* Exercise: Your answer should consist of the lines below that hold the word "payloadRegion".

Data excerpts
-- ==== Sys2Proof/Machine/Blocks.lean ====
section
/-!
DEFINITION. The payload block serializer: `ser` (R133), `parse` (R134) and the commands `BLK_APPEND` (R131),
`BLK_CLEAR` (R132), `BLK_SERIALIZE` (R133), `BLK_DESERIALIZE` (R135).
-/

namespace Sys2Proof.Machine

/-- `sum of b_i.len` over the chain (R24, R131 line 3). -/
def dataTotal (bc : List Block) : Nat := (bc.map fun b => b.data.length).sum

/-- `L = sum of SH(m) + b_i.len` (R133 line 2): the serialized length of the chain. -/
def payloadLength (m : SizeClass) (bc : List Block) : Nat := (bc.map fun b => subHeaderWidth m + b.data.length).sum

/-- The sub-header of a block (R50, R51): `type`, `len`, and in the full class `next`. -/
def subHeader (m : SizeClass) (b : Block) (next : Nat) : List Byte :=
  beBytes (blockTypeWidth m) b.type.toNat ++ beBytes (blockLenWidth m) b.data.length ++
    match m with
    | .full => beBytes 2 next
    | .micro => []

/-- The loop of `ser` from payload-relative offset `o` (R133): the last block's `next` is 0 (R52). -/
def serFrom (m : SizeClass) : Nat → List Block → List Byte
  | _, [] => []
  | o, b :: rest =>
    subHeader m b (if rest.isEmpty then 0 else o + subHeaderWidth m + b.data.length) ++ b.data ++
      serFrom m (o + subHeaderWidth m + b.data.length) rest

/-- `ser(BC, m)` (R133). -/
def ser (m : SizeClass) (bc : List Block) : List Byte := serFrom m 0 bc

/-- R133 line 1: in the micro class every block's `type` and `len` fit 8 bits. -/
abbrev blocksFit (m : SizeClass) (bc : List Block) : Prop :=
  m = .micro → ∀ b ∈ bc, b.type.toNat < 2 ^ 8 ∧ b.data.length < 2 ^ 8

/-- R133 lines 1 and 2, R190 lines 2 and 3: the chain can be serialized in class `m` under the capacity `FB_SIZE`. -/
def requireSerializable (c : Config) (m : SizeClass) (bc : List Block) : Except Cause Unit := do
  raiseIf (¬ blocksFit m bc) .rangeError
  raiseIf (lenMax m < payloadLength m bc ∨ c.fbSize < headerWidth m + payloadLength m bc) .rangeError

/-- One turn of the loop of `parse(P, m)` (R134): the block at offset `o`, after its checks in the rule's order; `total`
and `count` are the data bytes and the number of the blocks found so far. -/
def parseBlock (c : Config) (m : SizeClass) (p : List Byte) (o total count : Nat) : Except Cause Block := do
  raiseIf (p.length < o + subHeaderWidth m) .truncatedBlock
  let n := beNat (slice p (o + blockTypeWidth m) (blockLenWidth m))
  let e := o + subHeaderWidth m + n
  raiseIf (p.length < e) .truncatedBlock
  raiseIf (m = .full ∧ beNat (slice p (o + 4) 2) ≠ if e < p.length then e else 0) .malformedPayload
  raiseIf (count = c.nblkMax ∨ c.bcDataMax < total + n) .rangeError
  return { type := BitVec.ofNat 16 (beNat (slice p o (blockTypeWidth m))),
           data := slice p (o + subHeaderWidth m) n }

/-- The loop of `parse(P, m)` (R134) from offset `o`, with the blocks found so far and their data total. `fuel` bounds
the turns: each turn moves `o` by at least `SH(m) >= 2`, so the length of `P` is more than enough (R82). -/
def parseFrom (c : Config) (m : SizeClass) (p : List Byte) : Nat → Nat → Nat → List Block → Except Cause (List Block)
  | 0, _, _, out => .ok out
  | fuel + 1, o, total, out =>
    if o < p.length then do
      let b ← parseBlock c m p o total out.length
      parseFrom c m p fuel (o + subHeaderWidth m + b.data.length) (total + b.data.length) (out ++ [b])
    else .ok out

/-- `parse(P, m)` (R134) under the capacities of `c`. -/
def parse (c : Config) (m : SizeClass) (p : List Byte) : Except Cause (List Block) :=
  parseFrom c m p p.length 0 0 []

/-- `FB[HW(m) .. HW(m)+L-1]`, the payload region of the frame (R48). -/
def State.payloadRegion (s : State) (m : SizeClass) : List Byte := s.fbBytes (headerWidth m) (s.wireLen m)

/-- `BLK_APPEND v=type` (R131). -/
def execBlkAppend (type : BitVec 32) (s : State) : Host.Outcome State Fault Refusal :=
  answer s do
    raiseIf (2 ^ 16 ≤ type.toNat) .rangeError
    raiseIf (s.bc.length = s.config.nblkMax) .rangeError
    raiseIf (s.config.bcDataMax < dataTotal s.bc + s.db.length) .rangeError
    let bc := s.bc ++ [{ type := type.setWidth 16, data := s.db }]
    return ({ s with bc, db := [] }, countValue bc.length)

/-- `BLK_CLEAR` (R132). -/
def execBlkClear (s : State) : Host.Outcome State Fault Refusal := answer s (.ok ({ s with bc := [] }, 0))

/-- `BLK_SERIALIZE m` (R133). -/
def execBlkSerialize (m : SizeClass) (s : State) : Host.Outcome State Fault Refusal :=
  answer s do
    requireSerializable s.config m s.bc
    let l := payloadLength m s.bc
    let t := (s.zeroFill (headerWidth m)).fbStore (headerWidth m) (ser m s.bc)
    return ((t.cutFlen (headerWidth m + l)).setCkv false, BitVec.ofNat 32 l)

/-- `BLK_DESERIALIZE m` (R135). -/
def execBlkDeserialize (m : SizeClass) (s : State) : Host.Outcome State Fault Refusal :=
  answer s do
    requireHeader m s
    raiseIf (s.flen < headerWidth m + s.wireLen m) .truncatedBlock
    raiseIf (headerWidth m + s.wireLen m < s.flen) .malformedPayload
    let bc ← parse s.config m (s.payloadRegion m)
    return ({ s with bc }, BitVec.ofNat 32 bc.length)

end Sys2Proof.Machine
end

* Answer space:
def State.payloadRegion (s : State) (m : SizeClass) : List Byte := s.fbBytes (headerWidth m) (s.wireLen m)
    let bc ← parse s.config m (s.payloadRegion m)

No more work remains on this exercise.